The Eurasier, sometimes referred to as the Eurasian, is a breed of dog that is relatively unknown in America, but in Europe it is widely known as a wonderful companion that maintains his own personality, has a dignified reserve to strangers, a strong bond to its family and that is relatively easy to train.


The Eurasier is a balanced, well-constructed, medium-sized Spitz (Spitzen) type dog with prick ears. It comes in different colors: fawn, red, wolf-grey, black, and black and tan. All color combinations are allowed, except for pure white, white patches, and liver color. Fédération Cynologique Internationale (FCI) standards call for the Eurasier to have a thick undercoat and medium-long, loosely lying guard hair all over the body, with a short coat on the muzzle, face, ears, and front legs. The tail and the back of the front legs (feathers) and hind legs (breeches) should be covered with long hair. The coat on the Eurasier's neck should be slightly longer than on the body, but not forming a mane. The breed may have a pink, blue-black or spotted tongue.

The male has a height of 52 to 60 cm (20-24 inches) at the withers and weighs approximately 23 to 32 kg (50-70 lbs).

The female has a height of 48 to 56 cm (16-18 inches) at the withers and weighs anywhere from 18 to 26 kg (40-60 lbs).


Eurasiers are calm, even-tempered dogs. They are watchful and alert, yet reserved towards strangers without being timid or aggressive. Eurasiers form a strong link to their families and are fond of children. For the full development of these qualities, the Eurasier needs constant close contact with its family, combined with understanding, yet consistent, training. They are extremely sensitive to harsh words or discipline and respond best to soft reprimand. The Eurasier is a combination of the best qualities of the Chow Chow, the Wolfspitz, and the Samoyed, resulting in a dignified, intelligent breed.

Eurasiers are not suitable as working dogs. Training should always be done through family members, not through strangers or handlers. Eurasiers should never be restricted to only a yard, kennel, crate, or chained up. They would pine and become depressed. This breed enjoys all kinds of activities for all the family, e.g. agility. Eurasiers are calm and quiet indoors, outdoors they are lively and enjoy action.


Eurasier puppy with "wolf grey" coat Eurasier puppy with "wolf grey" coat

Eurasiers originated in Germany in 1960, when the founder, Julius Wipfel, set out together with Charlotte Baldamus and a small group of enthusiasts to create a breed with the best qualities of the Chow-Chow and the Wolfspitz. The initial combination of the breeds resulted in what was first called "Wolf-Chow" and then, twelve years later, after crossing with a Samoyed, was renamed "Eurasier" (Eurasian) and recognized by the FCI in 1973. Nobel Laureate Konrad Lorenz obtained a Eurasier puppy from Charlotte Baldamus, Nanette vom Jaegerhof, whom he called "Babett". He thought her character was the best he had ever known in a dog.
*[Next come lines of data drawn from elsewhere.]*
-- ==== Sys2Proof/Certificates/Slice0/Obligations.lean ====
section
/-! DEFINITION. The statements about the block, for the provers. Each docstring names the rule of spec/ it says. -/

open Sys2Proof Sys2Proof.Machine

/-! ## Encoding -/

/-- Decode and encode agree on every well-formed instruction (R78, R79, R83, R84, R76). -/
def Obligations.DecodeOfEncode : Prop :=
  ∀ i : Instr, i.wellFormed = true → decode (encode i) = .ok i

/-- What the decoder reads is well formed, and it is read from no other words (R78, R79, R83). -/
def Obligations.EncodeOfDecode : Prop :=
  ∀ (w : Encoded) (i : Instr), decode w = .ok i → i.wellFormed = true ∧ encode i = w

/-- Every request word decodes as the first row of the opcode table that it matches, by the table's own masks and
patterns; the catch-all row comes last (R79, R83). Rows: mask, pattern, and whether an instruction is the row's. -/
def Obligations.RequestsDecodeByFirstTableRow : Prop :=
  ∀ (h : HeaderWord) (data : List Byte), data.length = (hdrCount h).toNat →
    decode (.request h data) = .ok (
      if h &&& 0x000000FF#32 = 0x00000000#32 then .encode (hdrCmd h) data
      else if h &&& 0x000000FF#32 = 0x00000001#32 then .decode (hdrCmd h) data
      else if h &&& 0x000000FF#32 = 0x00000002#32 then .validate (hdrCmd h) data
      else if h &&& 0xFFFF00FF#32 = 0x00000003#32 then .start (hdrCmd h)
      else if h &&& 0xFFFF00FF#32 = 0x00000004#32 then .cancel (hdrCmd h)
      else if h &&& 0x00000007#32 = 0x00000005#32 then .reservedOp5 (hdrRsv h) (hdrCmd h) data
      else if h &&& 0x00000007#32 = 0x00000006#32 then .reservedOp6 (hdrRsv h) (hdrCmd h) data
      else if h &&& 0x00000007#32 = 0x00000007#32 then .reservedOp7 (hdrRsv h) (hdrCmd h) data
      else .illegalRequest (hdrOp h) (hdrRsv h) (hdrCmd h) data)

/-- A few words written out from the tables of R79 and R76 decode to the instructions they stand for. -/
def Obligations.SampleWordsDecode : Prop :=
  decode (.request 0x00013F00#32 [0x09#8]) = .ok (.encode 0x3F#8 [0x09#8]) ∧
  decode (.request 0x00020001#32 [0x3F#8, 0x01#8]) = .ok (.decode 0x00#8 [0x3F#8, 0x01#8]) ∧
  decode (.request 0x00003F02#32 []) = .ok (.validate 0x3F#8 []) ∧
  decode (.request 0x0000FF03#32 []) = .ok (.start 0xFF#8) ∧
  decode (.request 0x00000004#32 []) = .ok (.cancel 0x00#8) ∧
  decode (.request 0x00000005#32 []) = .ok (.reservedOp5 0#5 0x00#8 []) ∧
  decode (.request 0x00013F08#32 [0x09#8]) = .ok (.illegalRequest 0#3 1#5 0x3F#8 [0x09#8]) ∧
  decode (.request 0x00010003#32 [0x00#8]) = .ok (.illegalRequest 3#3 0#5 0x00#8 [0x00#8]) ∧
  decode (.byte0 0x3F#8) = .ok .keyStatusShape ∧
  decode (.byte0 0x41#8) = .ok .broadcastShape ∧
  decode (.byte0 0x40#8) = .ok (.unrecognized 0x40#8)

/-- ST's encodings (R22): the ten named values have the table's codes, the six unused ones 0xA to 0xF, and every code
of 4 bits stands for the value it encodes. -/
def Obligations.ScanStateCodes : Prop :=
  ScanState.code .reset = 0x0#4 ∧ ScanState.code .poll = 0x1#4 ∧ ScanState.code .idleWait = 0x2#4 ∧
  ScanState.code .settle = 0x3#4 ∧ ScanState.code .drain = 0x4#4 ∧ ScanState.code .classify = 0x5#4 ∧
  ScanState.code .flush = 0x6#4 ∧ ScanState.code .dispatch = 0x7#4 ∧ ScanState.code .fault = 0x8#4 ∧
  ScanState.code .exited = 0x9#4 ∧
  (∀ k : Fin 6, (ScanState.unused k).code.toNat = 10 + k.val) ∧
  (∀ c : BitVec 4, (ScanState.ofCode c).code = c) ∧ (∀ st : ScanState, ScanState.ofCode st.code = st)

/-- The response to every request is well laid out (R82): its zero field is 0, rcount counts its data bytes, its
status is one of the six codes of R190; crc is NONE for every operation but VALIDATE; data bytes are returned by ENCODE
with status OK (the wire frame) and by DECODE with status OK (command, length, payload), and by nothing else. -/
def Obligations.ResponsesFollowFormat : Prop :=
  ∀ (h : HeaderWord) (data : List Byte) (i : Instr) (s t : State),
    decode (.request h data) = .ok i → exec i s = .next t →
    ∃ r, t.response = some r ∧ r.zeroField = 0#6 ∧ r.rcountField.toNat = r.data.length ∧ r.statusField.toNat ≤ 5 ∧
      match i with
      | .encode cmd p =>
        r.crcField = 0b11#2 ∧ (r.statusField = 0x00#8 → encodeFrame Config.checksum16 cmd p = .ok r.data) ∧
          (r.statusField ≠ 0x00#8 → r.data = [])
      | .decode _ c =>
        r.crcField = 0b11#2 ∧
          (r.statusField = 0x00#8 → ∃ f, decodeChunk c = .frame f ∧ r.data = f.command :: f.length :: f.payload) ∧
          (r.statusField ≠ 0x00#8 → r.data = [])
      | .validate _ c =>
        r.statusField = 0x00#8 ∧ r.crcField = (validateChunk Config.checksum16 c).code ∧ r.data = []
      | _ => r.crcField = 0b11#2 ∧ r.data = []

/-! ## The codec unit -/

/-- ENCODE (R101) completes: a payload of at most 255 bytes gives OK and the wire frame, header, payload, then the
checksum of both with its low byte first; a longer one gives PAYLOAD_TOO_LARGE and no bytes. Nothing else changes. -/
def Obligations.EncodeAnswers : Prop :=
  ∀ (cmd : Byte) (p : List Byte) (s : State),
    (p.length ≤ 255 →
      exec (.encode cmd p) s = .next { s with
        response := some
          { header := BitVec.ofNat 16 (4 + p.length) ++ 0#6 ++ 0b11#2 ++ 0x00#8
            data := cmd :: BitVec.ofNat 8 p.length :: (p ++
              [(Config.checksum16 (cmd :: BitVec.ofNat 8 p.length :: p)).extractLsb' 0 8,
               (Config.checksum16 (cmd :: BitVec.ofNat 8 p.length :: p)).extractLsb' 8 8]) } }) ∧
    (255 < p.length →
      exec (.encode cmd p) s = .next { s with response := some { header := 0x00000301#32, data := [] } })

/-- The shape of ENCODE's output, and that it is injective (R104), for every checksum function. -/
def Obligations.EncodeOutputShape : Prop :=
  ∀ (ck : List Byte → Half) (cmd : Byte) (p : List Byte), p.length ≤ 255 →
    (∃ e, encodeFrame ck cmd p = .ok e ∧ e.length = 4 + p.length ∧ e[0]? = some cmd ∧
      e[1]? = some (BitVec.ofNat 8 p.length) ∧ memRead e 2 p.length = p) ∧
    (∀ (cmd' : Byte) (p' : List Byte), p'.length ≤ 255 → encodeFrame ck cmd p = encodeFrame ck cmd' p' →
      cmd = cmd' ∧ p = p')

/-- DECODE (R102) completes on every chunk, and this is its answer: INCOMPLETE for an empty chunk, UNRECOGNIZED for an
unknown first byte whatever the length, INCOMPLETE for a known one without its whole payload region, else the frame
with the shape's length and a zero checksum, of which command, length and payload are sent. Nothing else changes. -/
def Obligations.DecodeAnswers : Prop :=
  ∀ (cmd : Byte) (c : List Byte) (s : State),
    (c = [] → decodeChunk c = .incomplete ∧
      exec (.decode cmd c) s = .next { s with response := some { header := 0x00000302#32, data := [] } }) ∧
    (∀ b0 rest, c = b0 :: rest → b0 ≠ 0x3F#8 → b0 ≠ 0x41#8 → decodeChunk c = .unrecognized ∧
      exec (.decode cmd c) s = .next { s with response := some { header := 0x00000303#32, data := [] } }) ∧
    (∀ rest, c = 0x3F#8 :: rest → c.length < 3 → decodeChunk c = .incomplete ∧
      exec (.decode cmd c) s = .next { s with response := some { header := 0x00000302#32, data := [] } }) ∧
    (∀ len b rest, c = 0x3F#8 :: len :: b :: rest →
      decodeChunk c = .frame { command := 0x3F#8, length := 1#8, payload := [b], checksum := 0#16 } ∧
      exec (.decode cmd c) s =
        .next { s with response := some { header := 0x00030300#32, data := [0x3F#8, 0x01#8, b] } }) ∧
    (∀ rest, c = 0x41#8 :: rest → c.length < 18 → decodeChunk c = .incomplete ∧
      exec (.decode cmd c) s = .next { s with response := some { header := 0x00000302#32, data := [] } }) ∧
    (∀ len p rest, c = 0x41#8 :: len :: (p ++ rest) → p.length = 16 →
      decodeChunk c = .frame { command := 0x41#8, length := 16#8, payload := p, checksum := 0#16 } ∧
      exec (.decode cmd c) s =
        .next { s with response := some { header := 0x00120300#32, data := 0x41#8 :: 0x10#8 :: p } })

/-- Every frame DECODE produces is well formed, with length 1 or 16, and a Frame record that is not well formed is
refused (R81). The model's choice, log 10: it is refused where it would be presented, in S_FLUSH and in S_DISPATCH. -/
def Obligations.FramesAreWellFormed : Prop :=
  (∀ (c : List Byte) (f : Frame), decodeChunk c = .frame f →
    f.payload.length = f.length.toNat ∧ (f.length = 1#8 ∨ f.length = 16#8)) ∧
  (∀ (s : State) (f : Frame), s.res = some (.frame f) → f.payload.length ≠ f.length.toNat →
    (s.st = .flush → s.ScannerOk → step s = .refused .malformedFrame) ∧
    (s.st = .dispatch → s.ScannerNext → step s = .refused .malformedFrame))

/-- VALIDATE (R103) completes on every chunk: SHORT for a chunk without a whole frame of the length that byte 1 states,
else VALID or INVALID as the two bytes after the payload are the checksum's, the low byte first, or not; the status is
always OK. Nothing else changes. -/
def Obligations.ValidateAnswers : Prop :=
  ∀ (cmd : Byte) (c : List Byte) (s : State),
    (c.length < 2 →
      exec (.validate cmd c) s = .next { s with response := some { header := 0x00000200#32, data := [] } }) ∧
    (∀ c0 len rest, c = c0 :: len :: rest → c.length < 4 + len.toNat →
      exec (.validate cmd c) s = .next { s with response := some { header := 0x00000200#32, data := [] } }) ∧
    (∀ c0 len p k0 k1 rest, c = c0 :: len :: (p ++ k0 :: k1 :: rest) → p.length = len.toNat →
      (k0 = (Config.checksum16 (c0 :: len :: p)).extractLsb' 0 8 ∧
        k1 = (Config.checksum16 (c0 :: len :: p)).extractLsb' 8 8 →
        exec (.validate cmd c) s = .next { s with response := some { header := 0x00000000#32, data := [] } }) ∧
      (¬ (k0 = (Config.checksum16 (c0 :: len :: p)).extractLsb' 0 8 ∧
          k1 = (Config.checksum16 (c0 :: len :: p)).extractLsb' 8 8) →
        exec (.validate cmd c) s = .next { s with response := some { header := 0x00000100#32, data := [] } }))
Today, unethical breeders sometimes try to pass off a Keeshond/Chow-Chow mix as a Eurasier. While they are genetically similar, these mixes cannot be classified as Eurasiers.

Eurasiers are still a comparably young breed. The three Eurasier Clubs in the German Kennel Club VDH / FCI —EKW, KZG, and ZG—therefore strongly direct and supervise breeding in Germany. A group of very dedicated European Eurasier Clubs have joined together in the International Federation for Eurasier Breeding (IFEZ) in the FCI. Eurasier puppies bred according to these sound IFEZ guidelines receive an IFEZ certificate.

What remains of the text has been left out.